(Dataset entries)

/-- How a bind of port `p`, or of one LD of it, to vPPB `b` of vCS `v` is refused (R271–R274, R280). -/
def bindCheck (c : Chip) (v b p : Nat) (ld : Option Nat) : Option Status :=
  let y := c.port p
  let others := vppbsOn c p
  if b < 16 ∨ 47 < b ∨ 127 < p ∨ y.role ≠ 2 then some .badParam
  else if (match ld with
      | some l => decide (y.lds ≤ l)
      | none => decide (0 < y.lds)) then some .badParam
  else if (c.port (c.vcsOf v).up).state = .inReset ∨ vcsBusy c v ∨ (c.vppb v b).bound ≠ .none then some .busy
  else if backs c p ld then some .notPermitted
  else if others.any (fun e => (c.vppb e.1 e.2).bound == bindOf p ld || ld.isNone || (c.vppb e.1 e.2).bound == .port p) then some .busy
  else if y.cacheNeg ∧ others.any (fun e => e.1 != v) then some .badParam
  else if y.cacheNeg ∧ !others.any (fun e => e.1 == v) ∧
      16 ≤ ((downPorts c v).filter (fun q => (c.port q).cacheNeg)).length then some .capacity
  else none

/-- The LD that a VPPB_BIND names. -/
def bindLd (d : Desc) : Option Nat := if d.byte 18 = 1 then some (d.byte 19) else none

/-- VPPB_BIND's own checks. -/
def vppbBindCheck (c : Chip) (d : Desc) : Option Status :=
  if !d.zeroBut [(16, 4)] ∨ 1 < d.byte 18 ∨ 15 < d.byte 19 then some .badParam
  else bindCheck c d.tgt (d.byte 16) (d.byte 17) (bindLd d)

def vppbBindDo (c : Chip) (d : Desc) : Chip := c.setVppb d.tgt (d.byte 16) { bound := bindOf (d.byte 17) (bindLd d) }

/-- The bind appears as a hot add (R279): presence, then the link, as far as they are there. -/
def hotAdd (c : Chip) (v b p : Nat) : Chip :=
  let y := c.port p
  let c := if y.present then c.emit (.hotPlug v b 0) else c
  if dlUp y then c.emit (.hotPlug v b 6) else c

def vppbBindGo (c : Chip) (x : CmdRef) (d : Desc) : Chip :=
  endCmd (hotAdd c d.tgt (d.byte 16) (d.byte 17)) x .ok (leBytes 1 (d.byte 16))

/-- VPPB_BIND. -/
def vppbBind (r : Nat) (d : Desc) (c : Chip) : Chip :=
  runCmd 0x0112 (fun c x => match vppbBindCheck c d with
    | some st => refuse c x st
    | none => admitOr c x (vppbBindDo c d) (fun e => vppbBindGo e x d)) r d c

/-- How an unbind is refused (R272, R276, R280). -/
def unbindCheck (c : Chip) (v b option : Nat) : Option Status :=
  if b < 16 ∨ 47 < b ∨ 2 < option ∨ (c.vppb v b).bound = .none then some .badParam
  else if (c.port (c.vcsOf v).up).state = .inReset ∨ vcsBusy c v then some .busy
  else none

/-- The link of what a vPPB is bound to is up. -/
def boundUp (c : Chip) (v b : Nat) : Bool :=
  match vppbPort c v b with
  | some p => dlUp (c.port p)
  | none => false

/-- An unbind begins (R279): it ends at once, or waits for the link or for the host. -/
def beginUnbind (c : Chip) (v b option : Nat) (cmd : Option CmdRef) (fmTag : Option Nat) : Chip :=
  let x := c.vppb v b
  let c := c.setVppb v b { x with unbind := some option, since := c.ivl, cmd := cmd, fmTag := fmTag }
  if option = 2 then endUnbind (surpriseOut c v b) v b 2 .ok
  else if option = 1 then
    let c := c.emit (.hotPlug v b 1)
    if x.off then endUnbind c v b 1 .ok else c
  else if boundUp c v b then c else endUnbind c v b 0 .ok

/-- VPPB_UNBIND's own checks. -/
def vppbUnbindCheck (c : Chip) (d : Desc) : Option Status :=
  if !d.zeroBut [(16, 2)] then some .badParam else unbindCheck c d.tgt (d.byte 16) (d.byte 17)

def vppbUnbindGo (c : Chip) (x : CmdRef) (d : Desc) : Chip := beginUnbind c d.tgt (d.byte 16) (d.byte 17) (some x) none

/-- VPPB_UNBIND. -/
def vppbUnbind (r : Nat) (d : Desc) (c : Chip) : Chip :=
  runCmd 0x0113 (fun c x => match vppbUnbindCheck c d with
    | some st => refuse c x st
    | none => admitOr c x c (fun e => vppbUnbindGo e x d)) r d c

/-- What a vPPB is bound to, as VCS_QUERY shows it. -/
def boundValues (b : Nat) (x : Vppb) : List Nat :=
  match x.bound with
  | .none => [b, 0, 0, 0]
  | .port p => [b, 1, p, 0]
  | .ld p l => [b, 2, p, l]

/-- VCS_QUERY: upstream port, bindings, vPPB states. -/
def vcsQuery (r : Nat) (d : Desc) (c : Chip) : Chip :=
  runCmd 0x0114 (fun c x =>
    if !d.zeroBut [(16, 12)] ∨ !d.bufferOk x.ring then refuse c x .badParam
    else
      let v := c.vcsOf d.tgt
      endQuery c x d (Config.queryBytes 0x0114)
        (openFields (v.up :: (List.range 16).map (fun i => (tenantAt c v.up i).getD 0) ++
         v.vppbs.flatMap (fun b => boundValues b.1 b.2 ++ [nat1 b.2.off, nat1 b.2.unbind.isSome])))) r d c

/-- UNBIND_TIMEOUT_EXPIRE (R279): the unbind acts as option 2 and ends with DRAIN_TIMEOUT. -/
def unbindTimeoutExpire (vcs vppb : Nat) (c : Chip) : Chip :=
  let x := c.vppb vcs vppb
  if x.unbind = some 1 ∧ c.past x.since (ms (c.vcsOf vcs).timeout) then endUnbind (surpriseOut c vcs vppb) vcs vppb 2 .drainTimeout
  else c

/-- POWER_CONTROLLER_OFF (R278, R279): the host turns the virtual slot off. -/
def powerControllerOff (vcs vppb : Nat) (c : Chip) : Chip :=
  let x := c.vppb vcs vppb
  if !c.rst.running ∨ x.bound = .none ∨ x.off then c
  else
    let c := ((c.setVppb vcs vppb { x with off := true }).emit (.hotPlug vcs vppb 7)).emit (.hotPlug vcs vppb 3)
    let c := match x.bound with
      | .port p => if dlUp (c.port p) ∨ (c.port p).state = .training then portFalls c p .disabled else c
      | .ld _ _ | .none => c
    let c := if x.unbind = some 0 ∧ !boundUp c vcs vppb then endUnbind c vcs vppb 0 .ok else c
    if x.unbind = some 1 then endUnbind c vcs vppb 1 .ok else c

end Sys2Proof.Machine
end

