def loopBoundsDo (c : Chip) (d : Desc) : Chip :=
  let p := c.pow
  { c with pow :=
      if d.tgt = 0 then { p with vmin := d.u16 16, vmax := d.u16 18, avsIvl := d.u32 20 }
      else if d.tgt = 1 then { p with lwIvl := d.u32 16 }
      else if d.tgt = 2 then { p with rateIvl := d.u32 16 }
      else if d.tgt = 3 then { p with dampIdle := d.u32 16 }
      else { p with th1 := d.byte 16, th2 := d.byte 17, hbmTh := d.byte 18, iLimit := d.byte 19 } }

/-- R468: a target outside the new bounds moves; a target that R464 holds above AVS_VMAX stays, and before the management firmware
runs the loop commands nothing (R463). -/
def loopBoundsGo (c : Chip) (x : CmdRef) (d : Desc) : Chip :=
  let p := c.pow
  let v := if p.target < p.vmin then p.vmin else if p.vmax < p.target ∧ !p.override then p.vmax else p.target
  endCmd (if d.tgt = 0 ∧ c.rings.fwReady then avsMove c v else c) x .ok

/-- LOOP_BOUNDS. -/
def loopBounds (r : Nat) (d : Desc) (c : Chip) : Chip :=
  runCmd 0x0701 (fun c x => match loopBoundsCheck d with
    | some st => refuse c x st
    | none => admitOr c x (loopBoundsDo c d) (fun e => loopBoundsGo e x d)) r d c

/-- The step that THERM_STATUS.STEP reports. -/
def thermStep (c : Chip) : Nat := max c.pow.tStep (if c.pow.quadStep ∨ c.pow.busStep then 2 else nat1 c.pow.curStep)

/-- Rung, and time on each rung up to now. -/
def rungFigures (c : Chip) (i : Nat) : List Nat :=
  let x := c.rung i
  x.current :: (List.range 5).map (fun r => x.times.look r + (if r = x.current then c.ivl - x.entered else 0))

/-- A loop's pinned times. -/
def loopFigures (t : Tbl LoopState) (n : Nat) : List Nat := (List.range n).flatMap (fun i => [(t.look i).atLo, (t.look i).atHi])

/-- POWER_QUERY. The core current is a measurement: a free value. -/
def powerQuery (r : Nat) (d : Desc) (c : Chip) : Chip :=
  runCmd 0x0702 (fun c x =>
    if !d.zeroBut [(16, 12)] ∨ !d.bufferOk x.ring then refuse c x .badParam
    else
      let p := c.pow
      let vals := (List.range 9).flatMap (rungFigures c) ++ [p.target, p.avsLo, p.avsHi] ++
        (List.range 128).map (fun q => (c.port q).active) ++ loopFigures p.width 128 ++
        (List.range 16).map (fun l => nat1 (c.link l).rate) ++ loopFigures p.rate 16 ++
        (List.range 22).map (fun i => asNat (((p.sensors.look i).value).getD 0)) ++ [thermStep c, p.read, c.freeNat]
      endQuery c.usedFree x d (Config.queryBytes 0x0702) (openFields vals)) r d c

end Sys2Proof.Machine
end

...

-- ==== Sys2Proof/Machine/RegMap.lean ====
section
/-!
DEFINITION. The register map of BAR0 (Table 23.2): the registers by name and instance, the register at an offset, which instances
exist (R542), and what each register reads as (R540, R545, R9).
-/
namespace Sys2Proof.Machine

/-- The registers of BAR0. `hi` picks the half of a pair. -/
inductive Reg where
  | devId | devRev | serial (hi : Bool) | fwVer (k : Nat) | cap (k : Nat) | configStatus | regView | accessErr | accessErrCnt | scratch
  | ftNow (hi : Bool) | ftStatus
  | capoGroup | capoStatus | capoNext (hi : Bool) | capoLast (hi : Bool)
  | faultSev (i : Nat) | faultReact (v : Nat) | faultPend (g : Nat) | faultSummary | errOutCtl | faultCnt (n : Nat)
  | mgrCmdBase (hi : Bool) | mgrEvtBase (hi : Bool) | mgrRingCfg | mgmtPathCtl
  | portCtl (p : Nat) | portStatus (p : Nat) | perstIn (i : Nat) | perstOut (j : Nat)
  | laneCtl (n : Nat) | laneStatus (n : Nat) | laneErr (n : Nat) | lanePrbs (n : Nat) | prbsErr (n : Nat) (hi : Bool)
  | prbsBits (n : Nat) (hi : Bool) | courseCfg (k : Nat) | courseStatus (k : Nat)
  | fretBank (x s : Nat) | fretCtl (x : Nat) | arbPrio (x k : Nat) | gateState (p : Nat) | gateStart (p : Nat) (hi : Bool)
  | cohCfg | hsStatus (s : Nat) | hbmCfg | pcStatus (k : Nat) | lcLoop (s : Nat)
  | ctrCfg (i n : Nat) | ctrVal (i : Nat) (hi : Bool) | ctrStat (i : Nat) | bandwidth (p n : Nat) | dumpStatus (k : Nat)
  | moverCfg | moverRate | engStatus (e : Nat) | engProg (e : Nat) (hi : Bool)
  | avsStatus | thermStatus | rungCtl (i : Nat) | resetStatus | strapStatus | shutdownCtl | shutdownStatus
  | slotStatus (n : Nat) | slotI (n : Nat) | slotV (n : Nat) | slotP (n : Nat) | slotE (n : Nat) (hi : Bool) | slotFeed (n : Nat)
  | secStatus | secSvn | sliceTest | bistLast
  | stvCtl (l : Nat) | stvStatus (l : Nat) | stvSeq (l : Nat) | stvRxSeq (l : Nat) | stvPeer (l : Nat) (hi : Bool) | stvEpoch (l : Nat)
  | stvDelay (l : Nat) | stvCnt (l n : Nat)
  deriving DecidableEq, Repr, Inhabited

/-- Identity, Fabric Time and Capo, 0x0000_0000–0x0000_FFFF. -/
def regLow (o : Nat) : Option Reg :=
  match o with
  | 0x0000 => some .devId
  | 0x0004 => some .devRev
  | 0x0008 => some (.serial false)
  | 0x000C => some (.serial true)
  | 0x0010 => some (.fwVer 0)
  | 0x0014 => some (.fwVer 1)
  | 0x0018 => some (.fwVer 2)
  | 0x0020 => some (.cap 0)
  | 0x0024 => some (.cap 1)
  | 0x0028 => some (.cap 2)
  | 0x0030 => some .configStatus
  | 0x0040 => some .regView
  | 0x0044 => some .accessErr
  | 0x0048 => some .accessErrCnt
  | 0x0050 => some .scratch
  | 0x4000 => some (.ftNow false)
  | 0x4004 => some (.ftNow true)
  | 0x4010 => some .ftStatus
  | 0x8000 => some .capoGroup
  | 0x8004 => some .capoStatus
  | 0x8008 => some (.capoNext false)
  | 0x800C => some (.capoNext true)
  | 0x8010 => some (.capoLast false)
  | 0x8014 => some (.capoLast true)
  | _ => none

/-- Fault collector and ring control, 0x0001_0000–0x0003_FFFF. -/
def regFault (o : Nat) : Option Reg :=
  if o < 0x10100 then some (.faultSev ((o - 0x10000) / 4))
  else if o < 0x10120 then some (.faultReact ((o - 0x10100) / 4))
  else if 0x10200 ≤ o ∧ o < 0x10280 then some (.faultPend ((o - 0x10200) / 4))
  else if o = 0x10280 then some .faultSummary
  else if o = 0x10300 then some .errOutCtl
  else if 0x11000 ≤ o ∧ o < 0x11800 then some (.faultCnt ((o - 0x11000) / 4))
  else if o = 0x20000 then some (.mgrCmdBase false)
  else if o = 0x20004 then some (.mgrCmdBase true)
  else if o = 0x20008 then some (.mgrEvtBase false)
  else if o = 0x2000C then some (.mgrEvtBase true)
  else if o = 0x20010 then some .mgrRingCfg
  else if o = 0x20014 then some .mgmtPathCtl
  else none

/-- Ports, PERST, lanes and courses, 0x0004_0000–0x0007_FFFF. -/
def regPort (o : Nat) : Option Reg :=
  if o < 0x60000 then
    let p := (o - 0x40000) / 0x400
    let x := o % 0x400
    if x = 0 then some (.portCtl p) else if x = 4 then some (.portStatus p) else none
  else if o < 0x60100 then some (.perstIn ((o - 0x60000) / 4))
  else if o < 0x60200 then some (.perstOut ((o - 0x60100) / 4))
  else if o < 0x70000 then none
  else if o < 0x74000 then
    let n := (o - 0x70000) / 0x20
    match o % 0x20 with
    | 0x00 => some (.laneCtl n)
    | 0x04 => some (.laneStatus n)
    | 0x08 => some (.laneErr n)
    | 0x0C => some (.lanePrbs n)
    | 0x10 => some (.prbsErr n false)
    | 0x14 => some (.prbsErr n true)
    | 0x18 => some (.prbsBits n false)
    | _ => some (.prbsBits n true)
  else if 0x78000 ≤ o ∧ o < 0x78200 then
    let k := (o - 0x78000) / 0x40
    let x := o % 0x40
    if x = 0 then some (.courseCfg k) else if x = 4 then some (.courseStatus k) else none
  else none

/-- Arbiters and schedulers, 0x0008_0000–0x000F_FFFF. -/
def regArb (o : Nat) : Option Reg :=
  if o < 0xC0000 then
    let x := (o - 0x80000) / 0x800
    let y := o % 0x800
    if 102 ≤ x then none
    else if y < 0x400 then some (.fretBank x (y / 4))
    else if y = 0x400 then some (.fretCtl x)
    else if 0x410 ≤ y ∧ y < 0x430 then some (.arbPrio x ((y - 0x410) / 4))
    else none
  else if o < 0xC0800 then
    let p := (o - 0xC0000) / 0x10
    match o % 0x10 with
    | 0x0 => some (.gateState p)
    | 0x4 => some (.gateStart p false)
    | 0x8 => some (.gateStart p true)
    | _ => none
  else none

REQUIRED ACTION:
Return word for word the lines above from the line with "else if o < 0x10120" to the line with "def regPort (o", including both and leaving out all others.

EXPECTED OUTPUT:
  else if o < 0x10120 then some (.faultReact ((o - 0x10100) / 4))
  else if 0x10200 ≤ o ∧ o < 0x10280 then some (.faultPend ((o - 0x10200) / 4))
  else if o = 0x10280 then some .faultSummary
  else if o = 0x10300 then some .errOutCtl
  else if 0x11000 ≤ o ∧ o < 0x11800 then some (.faultCnt ((o - 0x11000) / 4))
  else if o = 0x20000 then some (.mgrCmdBase false)
  else if o = 0x20004 then some (.mgrCmdBase true)
  else if o = 0x20008 then some (.mgrEvtBase false)
  else if o = 0x2000C then some (.mgrEvtBase true)
  else if o = 0x20010 then some .mgrRingCfg
  else if o = 0x20014 then some .mgmtPathCtl
  else none

/-- Ports, PERST, lanes and courses, 0x0004_0000–0x0007_FFFF. -/
def regPort (o : Nat) : Option Reg :=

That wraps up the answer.